In the gradient descent intro we have:
global a_guess, b_guess
# make a prediction using the current weights
y_pred = lin(a_guess, b_guess, x)
# calculate the derivate of the loss
dydb = 2 * (y_pred - y)
dyda = x*dydb
# update our weights by moving in direction of steepest descent
a_guess -= lr*dyda.mean()
b_guess -= lr*dydb.mean()
But I don’t understand fully
dyda, why does partial derivative with respect to a multiply x by dydb? We aren’t calcuating full derivative and I don’t think this is case of chain rule.
In the case of more than 2 dimensions, would we still be using
.mean() to decide greatest descent?
For the first question.
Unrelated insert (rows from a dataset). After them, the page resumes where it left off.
-- P5: H is the "abc" digest, CNT stays 0.
theorem test_s256Xform : after (execS256Xform 0x5000 1 (withBytesAt 0x5000 (abc ++ pad sha256 3)))
    (fun t => (t.s256.h, t.s256.cnt)) =
    some (⟨0xba7816bf, 0x8f01cfea, 0x414140de, 0x5dae2223, 0xb00361a3, 0x96177a9c, 0xb410ff61, 0xf20015ad⟩, 0) := by
  decide
-- VE-3: a block count past the end.
theorem test_s256Xform_range : after (execS256Xform 0 1025 idle) (fun t => State.status t) = some 0x00030004 := by
  decide

-- V256-7: CNT = 64 · LEN, and the words come back.
theorem test_s256Ldst : after (execS256Ldst 0x2000 1 (withBytesAt 0x2000 (chainBytes iv256)))
    (fun t => (t.s256.h, t.s256.cnt, t.s256.buf, t.s256.fin)) = some (iv256, 64, [], false) := by decide
theorem test_s256Ldst_unwritten : faultOf (execS256Ldst 0x2000 1 idle) = some (.readUnwritten 0x2000 32) := by decide

-- R122's example.
theorem test_s256Stst : after (execS256Stst 0 idle) (bytesAt 0 32) =
    some (some (beBytes 32 (0x6a09e667bb67ae853c6ef372a54ff53a510e527f9b05688c1f83d9ab5be0cd19 : BitVec 256))) := by
  decide

theorem test_s512Init : after (execS512Init { idle with s512 := finalizeInst sha512 absorbed512.s512 })
    (fun t => t.s512) = some (HashInst.initial iv512) := by decide

-- R157's example.
theorem test_s512Write : after (execS512Write 0x1000 3 (withBytesAt 0x1000 abc))
    (fun t => (t.s512.cnt, t.s512.buf)) = some (3, abc) := by decide

-- R158's example.
theorem test_s512Final : after (execS512Final 0x0100 absorbed512)
    (fun t => (bytesAt 0x0100 64 t, t.s512.cnt, State.status t)) =
    some (some (beBytes 32 (0xddaf35a193617abacc417349ae20413112e6fa4e89a97ea20a9eeee64b55d39a : BitVec 256)
      ++ beBytes 32 (0x2192992a274fc1a836ba3c23a3feebbd454d4423643ce80e2a9ac94fa54ca49f : BitVec 256)),
      128, 0x00000042) := by decide
theorem test_s512Final_range : after (execS512Final 0xFFC1 idle) (fun t => State.status t) = some 0x00030004 := by
  decide

-- V512-7.
theorem test_s512Xform : after (execS512Xform 0 1 (withBytesAt 0 (abc ++ pad sha512 3)))
    (fun t => (t.s512.h.a, t.s512.h.h, t.s512.cnt)) = some (0xddaf35a193617aba, 0x2a9ac94fa54ca49f, 0) := by decide
theorem test_s512Xform_range : after (execS512Xform 0x80 512 idle) (fun t => State.status t) = some 0x00030004 := by
  decide

-- R160's example.
theorem test_s512Ldst : after (execS512Ldst 0 0 (withBytesAt 0 (chainBytes iv512)))
    (fun t => t.s512) = some (HashInst.initial iv512) := by decide

-- P2.
theorem test_s512Stst : after (execS512Stst 0x3000 absorbed512) (bytesAt 0x3000 64) =
    some (some (beBytes 32 (0x6a09e667f3bcc908bb67ae8584caa73b3c6ef372fe94f82ba54ff53a5f1d36f1 : BitVec 256)
      ++ beBytes 32 (0x510e527fade682d19b05688c2b3e6c1f1f83d9abfb41bd6b5be0cd19137e2179 : BitVec 256))) := by
  decide

-- VH-2.
theorem test_hmacKey : after (execHmacKey 0 12 (withBytesAt 0 masterKeyString))
    (fun t => (t.hi.cnt, t.ho.cnt, t.hi.h.a, t.ho.h.a, State.status t)) =
    some (128, 128, 0x2e2af459060c1873, 0xbbd27bac212e9dbd, 0x00000082) := by decide
-- VE-3.
theorem test_hmacKey_range : after (execHmacKey 0 65537 idle) (fun t => State.status t) = some 0x00030004 := by decide

-- VH-3: NOT_KEYED before RANGE.
theorem test_hmacWrite_not_keyed : after (execHmacWrite 0xFFFF 2 idle) (fun t => State.status t) = some 0x00050004 := by
  decide
theorem test_hmacWrite : after (execHmacWrite 0x20 3 { keyed with mem := Memory.writeBytes [] 0x20 abc })
    (fun t => (t.hi.cnt, t.hi.buf)) = some (131, abc) := by decide
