-- ==== Sys2Proof/Machine/PaddingCodec.lean ====
section
/-! DEFINITION. The Padding Codec: `PAD`, `UNPAD`, `UNPAD16` (spec/40_padding_codec.md R110 to R115). -/

namespace Sys2Proof.Machine

/-- The four error kinds of the source; `UnderlyingCipherFailure` wraps the capability's error word
(spec/60_exceptions.md R220, spec/00_scope.md R12). -/
inductive ErrorKind where
  | invalidParameters
  | invalidCiphertextLength
  | invalidPadding
  | underlyingCipherFailure (ce : CipherError)
  deriving DecidableEq, Repr

/-- The result code of an error kind (R220). -/
def ErrorKind.code : ErrorKind → ResultCode
  | .invalidParameters => .invalidParameters
  | .invalidCiphertextLength => .invalidCiphertextLength
  | .invalidPadding => .invalidPadding
  | .underlyingCipherFailure _ => .underlyingCipherFailure

/-- What the failure leaves in `CERR` (R226): the wrapped error, or 0. -/
def ErrorKind.cerr : ErrorKind → CipherError
  | .underlyingCipherFailure ce => ce
  | _ => 0

/-- `PAD(chunk)` (R110). Its domain, `len(chunk) < 16`, is a precondition: the engine never forms another call
(spec/93_implementation_defined.md U8). -/
def pad (chunk : List Byte) (_h : chunk.length < 16) : Block :=
  Vector.ofFn fun j => (chunk[j.val]?).getD (BitVec.ofNat 8 (padSize chunk.length))

/-- `UNPAD(buf)`, the source's general function (R111). The engine applies `unpad16` only; see
spec/90_conflicts.md C2. -/
def unpad (buf : List Byte) : Except ErrorKind (List Byte) :=
  match buf.getLast? with
  | none => .error .invalidPadding
  | some last =>
    let n := last.toNat
    if buf.length % 16 ≠ 0 then .error .invalidPadding
    else if n = 0 ∨ n > buf.length then .error .invalidPadding
    else if ∃ b ∈ buf.drop (buf.length - n), b ≠ last then .error .invalidPadding
    else .ok (buf.take (buf.length - n))

/-- The pad length a last block names, where its padding is well formed: `n = last[15]` with `1 <= n <= 16` and the
last `n` bytes equal to `n`, all sixteen lanes compared at once (R112, R115). -/
def padLength (last : Block) : Option Nat :=
  let n := last[15].toNat
  if n = 0 ∨ n > 16 ∨ ∃ j : Fin 16, 16 - n ≤ j.val ∧ last[j] ≠ last[15] then none else some n

/-- `UNPAD16(last)` (R112). -/
def unpad16 (last : Block) : Except ErrorKind (List Byte) :=
  match padLength last with
  | none => .error .invalidPadding
  | some n => .ok (last.toList.take (16 - n))

end Sys2Proof.Machine
end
You have that the partial derivative of the difference between label and output of the model wrt
b is 2*(y_pred-y), or equivalently 2*(b + a x - y). If you take the partial derivative wrt
a, you get 2* x*(b + a x - y), which is indeed x * dy/db.
Re 2: How is # of samples relevant at all here ? Why is it coming into picture?
1/n_samples is there to replicate the results of the lesson (I assume the loss function is more Mean Squared Error than Sum of Squared Error then). And the
n_sample sized vector in the dydb is to get the correct shape of biases (if you look closely in the
lin() function, even if
b is an integer, it is summed to all 30
a*x values, it is called broadcasting)
Thanks for update and quick reply. I’ll be sure to keep an eye on this thread. Looking for the same info.